Sally M. Reis, Ph.D. “found that gifted girls do not want to be considered different from their friends and same-age peers. Indeed, a tendency exists for many females, regardless of age, to try to minimize their differences.
“For many gifted girls, however, the problem becomes more difficult as they become women and their talents and gifts set them apart from their peers and friends.”
But there is also a more insidious problem: “In addition to hiding abilities, some gifted and talented women begin to doubt that they really have abilities.”
From her article Internal barriers, personal issues, and decisions faced by gifted and talented females.
In some talent domains or fields, being different and exceptional is much more supported – such as entertainment. The photo is Anna Paquin, who won an Oscar at age 11 for The Piano. [From my post Anna Paquin and others on realizing multiple talents.]
Hiding is not limited to U.S. culture.
A recent article in the Gifted / talented news feed says “It is estimated that five per cent of the population below 14 years, or about 445,000 Malaysian children from all socio-economic strata and ethnicities, are likely to be gifted and talented.
“Raising a gifted child is not easy. ‘They do everything at the wrong time,’ says one parent.
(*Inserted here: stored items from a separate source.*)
-- ==== Sys2Proof/Laws/Ops.lean ====
section
/-! SUPPORT. What the named operations over word maps, fields and the indexed parts of State do: a read after a write, and
the canonical form. -/

namespace Sys2Proof.Machine

open Sys2Proof

/-! ### Word maps -/

theorem WMap.lookup_ins_same (a : Nat) (v : W64) (m : WMap) : (WMap.ins a v m).lookup a = some v := by
  induction m with
  | nil => simp [WMap.ins]
  | cons e t ih =>
    obtain ⟨k, w⟩ := e
    simp only [WMap.ins]
    split
    · simp [List.lookup]
    · split
      · simp [List.lookup]
      · have : (a == k) = false := by simp_all
        simp [List.lookup, this, ih]

theorem WMap.lookup_ins_ne {a b : Nat} (h : b ≠ a) (v : W64) (m : WMap) :
    (WMap.ins a v m).lookup b = m.lookup b := by
  have hb : (b == a) = false := by simpa using h
  induction m with
  | nil => simp [WMap.ins, List.lookup, hb]
  | cons e t ih =>
    obtain ⟨k, w⟩ := e
    simp only [WMap.ins]
    split
    · simp [List.lookup, hb]
    · split
      · rename_i h1 h2
        subst h2
        simp [List.lookup, hb]
      · simp [List.lookup, ih]

theorem WMap.lookup_del_same (a : Nat) (m : WMap) : (WMap.del a m).lookup a = none := by
  induction m with
  | nil => rfl
  | cons e t ih =>
    obtain ⟨k, w⟩ := e
    simp only [WMap.del]
    split
    · exact ih
    · rename_i h
      have : (a == k) = false := by simpa using fun x => h x.symm
      simp [List.lookup, this, ih]

theorem WMap.lookup_del_ne {a b : Nat} (h : b ≠ a) (m : WMap) : (WMap.del a m).lookup b = m.lookup b := by
  induction m with
  | nil => rfl
  | cons e t ih =>
    obtain ⟨k, w⟩ := e
    simp only [WMap.del]
    split
    · rename_i hk
      subst hk
      have : (b == k) = false := by simpa using h
      simp [List.lookup, this, ih]
    · simp [List.lookup, ih]

/-- A read after a write to the same word gives the value written. -/
@[simp] theorem WMap.get_set_same (d : Nat → W64) (m : WMap) (a : Nat) (v : W64) :
    WMap.get d (WMap.set d m a v) a = v := by
  simp only [WMap.get, WMap.set]
  split
  · rename_i h
    simp [WMap.lookup_del_same, h]
  · simp [WMap.lookup_ins_same]

/-- A write leaves every other word alone. -/
theorem WMap.get_set_ne (d : Nat → W64) (m : WMap) {a b : Nat} (h : b ≠ a) (v : W64) :
    WMap.get d (WMap.set d m a v) b = WMap.get d m b := by
  simp only [WMap.get, WMap.set]
  split
  · simp [WMap.lookup_del_ne h]
  · simp [WMap.lookup_ins_ne h]

theorem WMap.mem_ins {a : Nat} {v : W64} {m : WMap} {e : Nat × W64} (h : e ∈ WMap.ins a v m) : e = (a, v) ∨ e ∈ m := by
  induction m with
  | nil => simpa [WMap.ins] using h
  | cons x t ih =>
    obtain ⟨k, w⟩ := x
    simp only [WMap.ins] at h
    split at h
    · simpa using h
    · split at h
      · rcases List.mem_cons.1 h with h | h
        · exact .inl h
        · exact .inr (List.mem_cons_of_mem _ h)
      · rcases List.mem_cons.1 h with h | h
        · exact .inr (by simp [h])
        · rcases ih h with h | h
          · exact .inl h
          · exact .inr (List.mem_cons_of_mem _ h)

theorem WMap.mem_del {a : Nat} {m : WMap} {e : Nat × W64} (h : e ∈ WMap.del a m) : e ∈ m := by
  induction m with
  | nil => exact h
  | cons x t ih =>
    obtain ⟨k, w⟩ := x
    simp only [WMap.del] at h
    split at h
    · exact List.mem_cons_of_mem _ (ih h)
    · rcases List.mem_cons.1 h with h | h
      · simp [h]
      · exact List.mem_cons_of_mem _ (ih h)

theorem WMap.wf_cons {d : Nat → W64} {k : Nat} {w : W64} {t : WMap} :
    WMap.wf d ((k, w) :: t) = true ↔ w ≠ d k ∧ (∀ e ∈ t, k < e.1) ∧ WMap.wf d t = true := by
  simp [WMap.wf, and_assoc]

theorem WMap.wf_ins {d : Nat → W64} {a : Nat} {v : W64} (h : v ≠ d a) :
    ∀ {m : WMap}, WMap.wf d m = true → WMap.wf d (WMap.ins a v m) = true
  | [], _ => by simp [WMap.ins, WMap.wf, h]
  | (k, w) :: t, hm => by
    obtain ⟨h1, h2, h3⟩ := WMap.wf_cons.1 hm
    simp only [WMap.ins]
    split
    · rename_i hk
      refine WMap.wf_cons.2 ⟨h, ?_, hm⟩
      intro e he
      rcases List.mem_cons.1 he with he | he
      · simpa [he] using hk
      · exact hk.trans (h2 e he)
    · split
      · rename_i hk
        subst hk
        exact WMap.wf_cons.2 ⟨h, h2, h3⟩
      · rename_i hk hne
        refine WMap.wf_cons.2 ⟨h1, ?_, WMap.wf_ins h h3⟩
        intro e he
        rcases WMap.mem_ins he with he | he
        · simp only [he]; omega
        · exact h2 e he

theorem WMap.wf_del {d : Nat → W64} {a : Nat} : ∀ {m : WMap}, WMap.wf d m = true → WMap.wf d (WMap.del a m) = true
  | [], _ => rfl
  | (k, w) :: t, hm => by
    obtain ⟨h1, h2, h3⟩ := WMap.wf_cons.1 hm
    simp only [WMap.del]
    split
    · exact WMap.wf_del h3
    · exact WMap.wf_cons.2 ⟨h1, fun e he => h2 e (WMap.mem_del he), WMap.wf_del h3⟩

/-- A write keeps the canonical form. -/
theorem WMap.wf_set {d : Nat → W64} {m : WMap} (hm : WMap.wf d m = true) (a : Nat) (v : W64) :
    WMap.wf d (WMap.set d m a v) = true := by
  simp only [WMap.set]
  split
  · exact WMap.wf_del hm
  · rename_i h
    exact WMap.wf_ins h hm

/-! ### Fields -/

theorem Fld.mask_getLsbD (f : Fld) (i : Nat) :
    f.mask.getLsbD i = (decide (i < 64) && decide (f.lo ≤ i) && decide (i < f.lo + f.w)) := by
  simp only [Fld.mask, BitVec.getLsbD_shiftLeft, BitVec.getLsbD_ofNat, Nat.testBit_two_pow_sub_one]
  by_cases h1 : i < 64
  · by_cases h2 : f.lo ≤ i
    · have e : (i - f.lo < f.w) = (i < f.lo + f.w) := by simp only [eq_iff_iff]; omega
      have l : i - f.lo < 64 := by omega
      simp [h1, h2, e, l]
    · have l : i < f.lo := by omega
      simp [h1, h2, l]
  · simp [h1]

/-- Bit i of a word with a field replaced. -/
theorem Fld.put_getLsbD (f : Fld) (w : W64) (v i : Nat) (h : i < 64) :
    (f.put w v).getLsbD i = if f.lo ≤ i ∧ i < f.lo + f.w then v.testBit (i - f.lo) else w.getLsbD i := by
  simp only [Fld.put, BitVec.getLsbD_or, BitVec.getLsbD_and, BitVec.getLsbD_not, Fld.mask_getLsbD,
    BitVec.getLsbD_shiftLeft, BitVec.getLsbD_ofNat, h]
  by_cases h2 : f.lo ≤ i
  · have l : i - f.lo < 64 := by omega
    by_cases h3 : i < f.lo + f.w <;> simp [h2, h3, l]
  · simp [h2]

theorem Fld.testBit_get (f : Fld) (w : W64) (i : Nat) :
    (f.get w).testBit i = (decide (i < f.w) && w.getLsbD (f.lo + i)) := by
  simp only [Fld.get, Nat.testBit_mod_two_pow, Nat.testBit_shiftRight, BitVec.getLsbD]

/-- A field just written reads as the value, modulo its width. -/
theorem Fld.get_put_same (f : Fld) (w : W64) (v : Nat) (h : f.lo + f.w ≤ 64) : f.get (f.put w v) = v % 2 ^ f.w := by
  apply Nat.eq_of_testBit_eq
  intro i
  rw [Fld.testBit_get, Nat.testBit_mod_two_pow]
  by_cases hi : i < f.w
  · rw [Fld.put_getLsbD _ _ _ _ (by omega)]
    simp [hi]
  · simp [hi]

/-- A field that the written one does not overlap keeps its value. -/
theorem Fld.get_put_ne (f g : Fld) (w : W64) (v : Nat) (h : g.lo + g.w ≤ f.lo ∨ f.lo + f.w ≤ g.lo) (hg : g.lo + g.w ≤ 64) :
    g.get (f.put w v) = g.get w := by
  apply Nat.eq_of_testBit_eq
  intro i
  rw [Fld.testBit_get, Fld.testBit_get]
  by_cases hi : i < g.w
  · rw [Fld.put_getLsbD _ _ _ _ (by omega), if_neg (by omega)]
  · simp [hi]

theorem Fld.get_lt (f : Fld) (w : W64) : f.get w < 2 ^ f.w := Nat.mod_lt _ (by positivity)

/-! ### The indexed parts of State -/

@[simp] theorem State.modAx_ax_same (s : State) (n : Ax) (f : Axis → Axis) : (s.modAx n f).ax n = f (s.ax n) := by
  simp [State.modAx, State.ax]
theorem State.modAx_ax_ne (s : State) {n m : Ax} (h : m ≠ n) (f : Axis → Axis) : (s.modAx n f).ax m = s.ax m := by
  have : (n : Nat) ≠ m := fun e => h (Fin.ext e.symm)
  simp [State.modAx, State.ax, this]

@[simp] theorem State.modPort_port_same (s : State) (p : Port) (f : PortSt → PortSt) : (s.modPort p f).port p = f (s.port p) := by
  simp [State.modPort, State.port]
theorem State.modPort_port_ne (s : State) {p q : Port} (h : q ≠ p) (f : PortSt → PortSt) : (s.modPort p f).port q = s.port q := by
  have : (p : Nat) ≠ q := fun e => h (Fin.ext e.symm)
  simp [State.modPort, State.port, this]

@[simp] theorem State.modEng_eng_same (s : State) (e : Eng) (f : Engine → Engine) : (s.modEng e f).eng e = f (s.eng e) := by
  simp [State.modEng, State.eng]
theorem State.modEng_eng_ne (s : State) {e d : Eng} (h : d ≠ e) (f : Engine → Engine) : (s.modEng e f).eng d = s.eng d := by
  have : (e : Nat) ≠ d := fun x => h (Fin.ext x.symm)
  simp [State.modEng, State.eng, this]

@[simp] theorem State.modBus_bus_same (s : State) (x : Bus) (f : BusSt → BusSt) : (s.modBus x f).bus x = f (s.bus x) := by
  simp [State.modBus, State.bus]
theorem State.modBus_bus_ne (s : State) {x y : Bus} (h : y ≠ x) (f : BusSt → BusSt) : (s.modBus x f).bus y = s.bus y := by
  have : (x : Nat) ≠ y := fun e => h (Fin.ext e.symm)
  simp [State.modBus, State.bus, this]

@[simp] theorem State.setDreg_dreg_same (s : State) (a : Nat) (v : W64) : (s.setDreg a v).dreg a = v := by
  simp [State.setDreg, State.dreg]
theorem State.setDreg_dreg_ne (s : State) {a b : Nat} (h : b ≠ a) (v : W64) : (s.setDreg a v).dreg b = s.dreg b := by
  simp [State.setDreg, State.dreg, WMap.get_set_ne _ _ h]

/-- A device field just written reads as the value, modulo its width. -/
theorem State.dput_dget_same (s : State) (f : Fld) (v : Nat) (h : f.lo + f.w ≤ 64) : (s.dput f v).dget f = v % 2 ^ f.w := by
  simp [State.dput, State.dget, Fld.get_put_same _ _ _ h]
/-- A field of another register keeps its value. -/
theorem State.dput_dget_reg (s : State) (f g : Fld) (v : Nat) (h : g.a ≠ f.a) : (s.dput f v).dget g = s.dget g := by
  simp [State.dput, State.dget, State.setDreg_dreg_ne _ h]
/-- Another field of the same register keeps its value. -/
theorem State.dput_dget_fld (s : State) (f g : Fld) (v : Nat) (ha : g.a = f.a)
    (h : g.lo + g.w ≤ f.lo ∨ f.lo + f.w ≤ g.lo) (hg : g.lo + g.w ≤ 64) : (s.dput f v).dget g = s.dget g := by
  simp [State.dput, State.dget, ha, Fld.get_put_ne f g _ _ h hg]

@[simp] theorem Axis.setReg_reg_same (a : Axis) (o : Nat) (v : W64) : (a.setReg o v).reg o = v := by
  simp [Axis.setReg, Axis.reg]
theorem Axis.setReg_reg_ne (a : Axis) {o q : Nat} (h : q ≠ o) (v : W64) : (a.setReg o v).reg q = a.reg q := by
  simp [Axis.setReg, Axis.reg, WMap.get_set_ne _ _ h]
theorem Axis.put_get_same (a : Axis) (f : Fld) (v : Nat) (h : f.lo + f.w ≤ 64) : (a.put f v).get f = v % 2 ^ f.w := by
  simp [Axis.put, Axis.get, Fld.get_put_same _ _ _ h]
theorem Axis.put_get_reg (a : Axis) (f g : Fld) (v : Nat) (h : g.a ≠ f.a) : (a.put f v).get g = a.get g := by
  simp [Axis.put, Axis.get, Axis.setReg_reg_ne _ h]
theorem Axis.put_get_fld (a : Axis) (f g : Fld) (v : Nat) (ha : g.a = f.a)
    (h : g.lo + g.w ≤ f.lo ∨ f.lo + f.w ≤ g.lo) (hg : g.lo + g.w ≤ 64) : (a.put f v).get g = a.get g := by
  simp [Axis.put, Axis.get, ha, Fld.get_put_ne f g _ _ h hg]

/-! ### What a saturating counter does -/

theorem State.dinc_dget (s : State) (f : Fld) (h : f.lo + f.w ≤ 64) :
    (s.dinc f).dget f = min (s.dget f + 1) (2 ^ f.w - 1) := by
  have h2 : 0 < 2 ^ f.w := by positivity
  have h3 := Fld.get_lt f (s.dreg f.a)
  simp only [State.dinc, State.dget, State.setDreg_dreg_same, satField, Fld.get_put_same _ _ _ h]
  exact Nat.mod_eq_of_lt (by omega)
theorem Axis.inc_get (a : Axis) (f : Fld) (h : f.lo + f.w ≤ 64) :
    (a.setReg f.a (satField f (a.reg f.a))).get f = min (a.get f + 1) (2 ^ f.w - 1) := by
  have h2 : 0 < 2 ^ f.w := by positivity
  have h3 := Fld.get_lt f (a.reg f.a)
  simp only [Axis.get, Axis.setReg_reg_same, satField, Fld.get_put_same _ _ _ h]
  exact Nat.mod_eq_of_lt (by omega)

end Sys2Proof.Machine
end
A gifted child told me that he likes doing things that others cannot do. But he does not like it when others tease him, call him names and won’t play chess with him any more.
“He is excited about astrophysics, but he is lonely in learning about it because other children are not as enthusiastic. Hence, he finds it hard to sustain social interactions. Afraid of being ridiculed, teased, resented or ostracised, he goes to great lengths to hide his giftedness.”
From Nurturing the gifted and talented, by SHARIFAH HAPSAH SHAHABUDIN, New Straits Times Mar 16 2009.
Back to the idea of gifted adults and hiding giftedness.
In her article Giftedness in the Workplace: Can the Bright Mind Thrive in Organizations?, Mary-Elaine Jacobsen (author of The Gifted Adult) points out, “Exceptional intellectual and creative abilities can lead to highly successful careers, sometimes in multiple fields… From time to time relatively unfettered bright minds alter the direction of their domain as a whole. Stories of eminent figures fascinate and inspire us.
[Photo: Barack Obama graduated Magna Cum Laude from Harvard Law School.]
“At the same time glorified images of illustriousness can imply that early in life those who are truly gifted know exactly what they are to do with their lives and pursue their rightful lifework unimpeded — all the way to the full realization of their potential and the rewards of eminence.”
She cautions, “However, the transition from full-time learner to full-time worker can be a bumpy road indeed, and can easily engender deep disappointment instead of the anticipated coming-of-age gratification.”
In her article Discovering the Gifted Ex-Child, Stephanie S. Tolan notes, “The experience of the gifted adult is the experience of an unusual consciousness, an extraordinary mind whose perceptions and judgments may be different enough to require an extraordinary courage.
“Large numbers of gifted adults, aware not only of their mental capacities but of the degree to which those capacities set them apart, understand this… Thinking independently may seem foolhardy or antisocial.”
Feeling frustrated, tied down
She adds, “But for the adult whose life circumstances do not readily provide an arena for the positive use of these abilities the result may be a feeling of frustration, lack of fulfillment, a nagging sense of being tied down, imprisoned, thwarted (Roeper, 1991; Smith, 1992).
“The middle management employee who has the ability to see and devise solutions to various company problems may be seriously frustrated in his job because a boss who lacks that ability does not allow the expression, much less the implementation of those solutions.”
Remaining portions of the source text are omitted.